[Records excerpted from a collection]
/-- R300, R307 to R309, R353, R367, R382: a join that arrives is held for its source, which takes the next once the clock in which it came is over, accepting it while it has room, the window allows it and nothing was sent,
and answers it; the answer joins the subscriber or fails it, and a word that it leaves lets it go, be it while its join waits; the source sends its next delivered step to every subscriber within the slack
where the egress journal allows, and fails there on uncorrectable bytes; a report of a subscriber sets its CONS; a
subscriber lands a copy at STVA piece by piece, as its H1 and within its window, and then acknowledges it; one that has ended acknowledges it and takes none; a subscriber that has gone is excluded, and
counted as having left early where a step had not landed there. -/
def Obligations.RopesCarrySteps : Prop :=
  ∀ (s : State) (k : Nat) (f : Flit),
    (∀ rope pkg cmd nsteps wsteps1 slot it, nth s.joins k = some f → f.body = .join rope pkg cmd nsteps wsteps1 →
      ropeSource s rope = some (slot, it) → joinNext s rope pkg f.arrived k = true → f.arrived < s.clk →
      let pt := partOf s it.part
      let inside := pt.fablo ≤ pkg ∧ pkg ≤ pt.fabhi
      let takes := inside ∧ it.sent = 0 ∧ it.slack ≤ wsteps1 ∧ nsteps = it.nsteps ∧ it.accepted < it.nsub
      let has := { it with accepted := it.accepted + 1, subs := it.subs ++ [{ pkg := pkg, consumed := 0, acked := [] }] }
      let gone := ∃ g ∈ dropAt s.joins k, g.body = .leave rope pkg
      Completes (.join k) s fun t =>
        SameBytes s t ∧ (¬gone → t.joins = dropAt s.joins k) ∧ (gone → t.joins.length + 1 = (dropAt s.joins k).length)
        ∧ (takes → ¬gone → mapFind t.itins slot = some has) ∧ (takes → gone → mapFind t.itins slot = some (withoutSub has pkg))
        ∧ (¬takes → t.itins = s.itins)
        ∧ ∃ g, t.net = s.net ++ [g] ∧ g.dst = pkg ∧ g.body = .joinAnswer rope cmd (decide takes) (!decide inside))
    ∧ (∀ slot it st, mapFind s.itins slot = some it → mapFind it.steps it.sent = some st → it.role = 1 → it.nsub ≤ it.accepted →
      let h := if hasHop st.hops 1 then 1 else 0
      let va := if h = 1 then st.stva else st.lpva
      let bad := (List.range st.len).filter (fun i => (pinByte s st.pins (va + i)).2)
      let next := { it with sent := it.sent + 1, bytes := it.bytes + st.len }
      (st.delivered = true → it.sent < consOf it + it.slack → (∀ u ∈ it.subs, tierEgress s it u.pkg = true) →
        Completes (.ropeSend slot) s fun t =>
        SameBytes s t ∧ mapFind t.itins slot = some (if bad = [] then next else failAt next it.sent h 0x0E (h + 1))
        ∧ ∃ gs, t.net = s.net ++ gs ∧ gs.map (·.dst) = it.subs.map (·.pkg)
            ∧ ∀ g ∈ gs, g.body = .copy it.rope it.sent (pinBytes s st.pins va st.len).1 bad)
      ∧ (st.delivered = false ∨ consOf it + it.slack ≤ it.sent ∨ (∃ u ∈ it.subs, tierEgress s it u.pkg = false) →
        Completes (.ropeSend slot) s fun t => t = s))
    ∧ (∀ rope pkg n slot it, arrivalOf s k = .next f → f.body = .consumed rope pkg n → ropeSource s rope = some (slot, it) →
      Completes (.consumedReport k) s fun t =>
        SameBytes s t ∧ t.net = dropAt s.net k ∧ ∃ w, mapFind t.itins slot = some w
          ∧ w.subs = it.subs.map (fun u => if u.pkg = pkg then { u with consumed := n } else u) ∧ w.steps = it.steps)
    ∧ (∀ rope i bs bad, arrivalOf s k = .next f → f.body = .copy rope i bs bad →
      (∀ slot it, ropeSubscriber s rope = some (slot, it) → it.joined = false ∨ it.gone = true ∨ it.stop.isSome = true ∨ haltStep it ≤ i) →
      Completes (.multicastLanding k) s fun t =>
        SameBytes s t ∧ t.itins = s.itins ∧ ∃ g, t.net = dropAt s.net k ++ [g] ∧ g.dst = f.src ∧ g.body = .copyAck rope ownPkg i)
    ∧ (∀ rope i bs bad slot it st st1 ps, arrivalOf s k = .next f → f.body = .copy rope i bs bad →
      ropeSubscriber s rope = some (slot, it) → it.joined = true → it.gone = false → it.stop = none → i < haltStep it →
      let u := takeFlit s k f
      lookStep u it i = (st, none) → prepStep u it st = .inl st1 → rangePins u it.part .write 1 st1.stva bs.length [] = .inl ps →
      (copyHeld u it i bs.length = true ∨ stepRoom u it 1 = false ∨ byteRoom u it 1 st1 = false → Completes (.multicastLanding k) s fun t => t = s)
      ∧ (copyHeld u it i bs.length = false → stepRoom u it 1 = true → byteRoom u it 1 st1 = true → Completes (.multicastLanding k) s fun t =>
        SameBytes s t ∧ t.net = dropAt s.net k
        ∧ mapFind t.itins slot = some (withStep it i { st1 with pins := ps, started := [1], pos := 0, copy := bs, spoilt := bad })))
    ∧ (∀ slot it i st, mapFind s.itins slot = some it → it.role = 2 → it.steps.find? (fun e => hopCan s slot 1 e.1 e.2) = some (i, st) →
      let n := min (st.copy.length - st.pos) (4 - (st.stva + st.pos) % 4)
      (∀ pa leaf, st.pos < st.copy.length → s.migs = [] → s.poison = [] → st.spoilt = [] →
        (∀ j, j < n → pinPa st.pins (st.stva + st.pos + j) = some (pa + j, leaf) ∧ inletChan (pa + j) = none) →
        Completes (.hopComplete slot 1) s fun t =>
          t = { s with mem := t.mem, itins := t.itins } ∧ mapFind t.itins slot = some (withStep it i { st with pos := st.pos + n })
          ∧ memBytes t.mem pa n = (st.copy.drop st.pos).take n ∧ SameBytesBut s t pa n)
      ∧ (st.copy.length ≤ st.pos → Completes (.hopComplete slot 1) s fun t =>
        SameBytes s t ∧ (∃ w x, mapFind t.itins slot = some w ∧ mapFind w.steps i = some x ∧ x.done = 1 :: st.done)
        ∧ ∃ g, t.net = s.net ++ [g] ∧ g.dst = it.peer ∧ g.body = .copyAck it.rope ownPkg i))
    ∧ (arrivalOf s k = .next f →
      let gets (P : State → Prop) : Prop := Completes (.flitReceive k) s fun t => SameBytes s t ∧ t.net = dropAt s.net k ∧ P t
      (∀ rope pkg cmd nsteps wsteps1, f.body = .join rope pkg cmd nsteps wsteps1 →
        gets fun t => t.joins = s.joins ++ [f] ∧ t.itins = s.itins)
      ∧ (∀ rope cmd acc win slot it, f.body = .joinAnswer rope cmd acc win →
        s.itins.find? (fun e => e.2.cmd == cmd && e.2.role == 2) = some (slot, it) →
        gets fun t => mapFind t.itins slot = some (if acc then { it with joined := true }
          else failAt it 0 3 (if win then 0x05 else 0x06) (if win then 0 else 0x11)))
      ∧ ∀ rope pkg slot it, f.body = .leave rope pkg → ropeSource s rope = some (slot, it) →
        (∀ g ∈ s.joins, ∀ cmd m w, g.body ≠ .join rope pkg cmd m w) → gets fun t => mapFind t.itins slot = some (withoutSub it pkg))
    ∧ ∀ slot it pkg u, mapFind s.itins slot = some it → it.role = 1 → it.subs.find? (fun u => u.pkg == pkg) = some u →
      pkg ≠ ownPkg ∨ (∀ e, ropeSubscriber s it.rope = some e → e.2.stop.isSome = true ∨ e.2.fail.isSome = true) →
      Completes (.subscriberLeave slot pkg) s fun t =>
        t = { s with itins := t.itins } ∧ mapFind t.itins slot = some { it with
          subs := it.subs.filter (fun v => v.pkg != pkg)
          left := if ∀ i, i < it.nsteps → i ∈ u.acked then it.left else it.left + 1 }
/-! ## The splice unit (R339 to R360) -/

Your instructions ▸
Every entry, from first to last, should be written out exactly.

Solution to this exercise ▸
/-- R300, R307 to R309, R353, R367, R382: a join that arrives is held for its source, which takes the next once the clock in which it came is over, accepting it while it has room, the window allows it and nothing was sent,
and answers it; the answer joins the subscriber or fails it, and a word that it leaves lets it go, be it while its join waits; the source sends its next delivered step to every subscriber within the slack
where the egress journal allows, and fails there on uncorrectable bytes; a report of a subscriber sets its CONS; a
subscriber lands a copy at STVA piece by piece, as its H1 and within its window, and then acknowledges it; one that has ended acknowledges it and takes none; a subscriber that has gone is excluded, and
counted as having left early where a step had not landed there. -/
def Obligations.RopesCarrySteps : Prop :=
  ∀ (s : State) (k : Nat) (f : Flit),
    (∀ rope pkg cmd nsteps wsteps1 slot it, nth s.joins k = some f → f.body = .join rope pkg cmd nsteps wsteps1 →
      ropeSource s rope = some (slot, it) → joinNext s rope pkg f.arrived k = true → f.arrived < s.clk →
      let pt := partOf s it.part
      let inside := pt.fablo ≤ pkg ∧ pkg ≤ pt.fabhi
      let takes := inside ∧ it.sent = 0 ∧ it.slack ≤ wsteps1 ∧ nsteps = it.nsteps ∧ it.accepted < it.nsub
      let has := { it with accepted := it.accepted + 1, subs := it.subs ++ [{ pkg := pkg, consumed := 0, acked := [] }] }
      let gone := ∃ g ∈ dropAt s.joins k, g.body = .leave rope pkg
      Completes (.join k) s fun t =>
        SameBytes s t ∧ (¬gone → t.joins = dropAt s.joins k) ∧ (gone → t.joins.length + 1 = (dropAt s.joins k).length)
        ∧ (takes → ¬gone → mapFind t.itins slot = some has) ∧ (takes → gone → mapFind t.itins slot = some (withoutSub has pkg))
        ∧ (¬takes → t.itins = s.itins)
        ∧ ∃ g, t.net = s.net ++ [g] ∧ g.dst = pkg ∧ g.body = .joinAnswer rope cmd (decide takes) (!decide inside))
    ∧ (∀ slot it st, mapFind s.itins slot = some it → mapFind it.steps it.sent = some st → it.role = 1 → it.nsub ≤ it.accepted →
      let h := if hasHop st.hops 1 then 1 else 0
      let va := if h = 1 then st.stva else st.lpva
      let bad := (List.range st.len).filter (fun i => (pinByte s st.pins (va + i)).2)
      let next := { it with sent := it.sent + 1, bytes := it.bytes + st.len }
      (st.delivered = true → it.sent < consOf it + it.slack → (∀ u ∈ it.subs, tierEgress s it u.pkg = true) →
        Completes (.ropeSend slot) s fun t =>
        SameBytes s t ∧ mapFind t.itins slot = some (if bad = [] then next else failAt next it.sent h 0x0E (h + 1))
        ∧ ∃ gs, t.net = s.net ++ gs ∧ gs.map (·.dst) = it.subs.map (·.pkg)
            ∧ ∀ g ∈ gs, g.body = .copy it.rope it.sent (pinBytes s st.pins va st.len).1 bad)
      ∧ (st.delivered = false ∨ consOf it + it.slack ≤ it.sent ∨ (∃ u ∈ it.subs, tierEgress s it u.pkg = false) →
        Completes (.ropeSend slot) s fun t => t = s))
    ∧ (∀ rope pkg n slot it, arrivalOf s k = .next f → f.body = .consumed rope pkg n → ropeSource s rope = some (slot, it) →
      Completes (.consumedReport k) s fun t =>
        SameBytes s t ∧ t.net = dropAt s.net k ∧ ∃ w, mapFind t.itins slot = some w
          ∧ w.subs = it.subs.map (fun u => if u.pkg = pkg then { u with consumed := n } else u) ∧ w.steps = it.steps)
    ∧ (∀ rope i bs bad, arrivalOf s k = .next f → f.body = .copy rope i bs bad →
      (∀ slot it, ropeSubscriber s rope = some (slot, it) → it.joined = false ∨ it.gone = true ∨ it.stop.isSome = true ∨ haltStep it ≤ i) →
      Completes (.multicastLanding k) s fun t =>
        SameBytes s t ∧ t.itins = s.itins ∧ ∃ g, t.net = dropAt s.net k ++ [g] ∧ g.dst = f.src ∧ g.body = .copyAck rope ownPkg i)
    ∧ (∀ rope i bs bad slot it st st1 ps, arrivalOf s k = .next f → f.body = .copy rope i bs bad →
      ropeSubscriber s rope = some (slot, it) → it.joined = true → it.gone = false → it.stop = none → i < haltStep it →
      let u := takeFlit s k f
      lookStep u it i = (st, none) → prepStep u it st = .inl st1 → rangePins u it.part .write 1 st1.stva bs.length [] = .inl ps →
      (copyHeld u it i bs.length = true ∨ stepRoom u it 1 = false ∨ byteRoom u it 1 st1 = false → Completes (.multicastLanding k) s fun t => t = s)
      ∧ (copyHeld u it i bs.length = false → stepRoom u it 1 = true → byteRoom u it 1 st1 = true → Completes (.multicastLanding k) s fun t =>
        SameBytes s t ∧ t.net = dropAt s.net k
        ∧ mapFind t.itins slot = some (withStep it i { st1 with pins := ps, started := [1], pos := 0, copy := bs, spoilt := bad })))
    ∧ (∀ slot it i st, mapFind s.itins slot = some it → it.role = 2 → it.steps.find? (fun e => hopCan s slot 1 e.1 e.2) = some (i, st) →
      let n := min (st.copy.length - st.pos) (4 - (st.stva + st.pos) % 4)
      (∀ pa leaf, st.pos < st.copy.length → s.migs = [] → s.poison = [] → st.spoilt = [] →
        (∀ j, j < n → pinPa st.pins (st.stva + st.pos + j) = some (pa + j, leaf) ∧ inletChan (pa + j) = none) →
        Completes (.hopComplete slot 1) s fun t =>
          t = { s with mem := t.mem, itins := t.itins } ∧ mapFind t.itins slot = some (withStep it i { st with pos := st.pos + n })
          ∧ memBytes t.mem pa n = (st.copy.drop st.pos).take n ∧ SameBytesBut s t pa n)
      ∧ (st.copy.length ≤ st.pos → Completes (.hopComplete slot 1) s fun t =>
        SameBytes s t ∧ (∃ w x, mapFind t.itins slot = some w ∧ mapFind w.steps i = some x ∧ x.done = 1 :: st.done)
        ∧ ∃ g, t.net = s.net ++ [g] ∧ g.dst = it.peer ∧ g.body = .copyAck it.rope ownPkg i))
    ∧ (arrivalOf s k = .next f →
      let gets (P : State → Prop) : Prop := Completes (.flitReceive k) s fun t => SameBytes s t ∧ t.net = dropAt s.net k ∧ P t
      (∀ rope pkg cmd nsteps wsteps1, f.body = .join rope pkg cmd nsteps wsteps1 →
        gets fun t => t.joins = s.joins ++ [f] ∧ t.itins = s.itins)
      ∧ (∀ rope cmd acc win slot it, f.body = .joinAnswer rope cmd acc win →
        s.itins.find? (fun e => e.2.cmd == cmd && e.2.role == 2) = some (slot, it) →
        gets fun t => mapFind t.itins slot = some (if acc then { it with joined := true }
          else failAt it 0 3 (if win then 0x05 else 0x06) (if win then 0 else 0x11)))
      ∧ ∀ rope pkg slot it, f.body = .leave rope pkg → ropeSource s rope = some (slot, it) →
        (∀ g ∈ s.joins, ∀ cmd m w, g.body ≠ .join rope pkg cmd m w) → gets fun t => mapFind t.itins slot = some (withoutSub it pkg))
    ∧ ∀ slot it pkg u, mapFind s.itins slot = some it → it.role = 1 → it.subs.find? (fun u => u.pkg == pkg) = some u →
      pkg ≠ ownPkg ∨ (∀ e, ropeSubscriber s it.rope = some e → e.2.stop.isSome = true ∨ e.2.fail.isSome = true) →
      Completes (.subscriberLeave slot pkg) s fun t =>
        t = { s with itins := t.itins } ∧ mapFind t.itins slot = some { it with
          subs := it.subs.filter (fun v => v.pkg != pkg)
          left := if ∀ i, i < it.nsteps → i ∈ u.acked then it.left else it.left + 1 }
/-! ## The splice unit (R339 to R360) -/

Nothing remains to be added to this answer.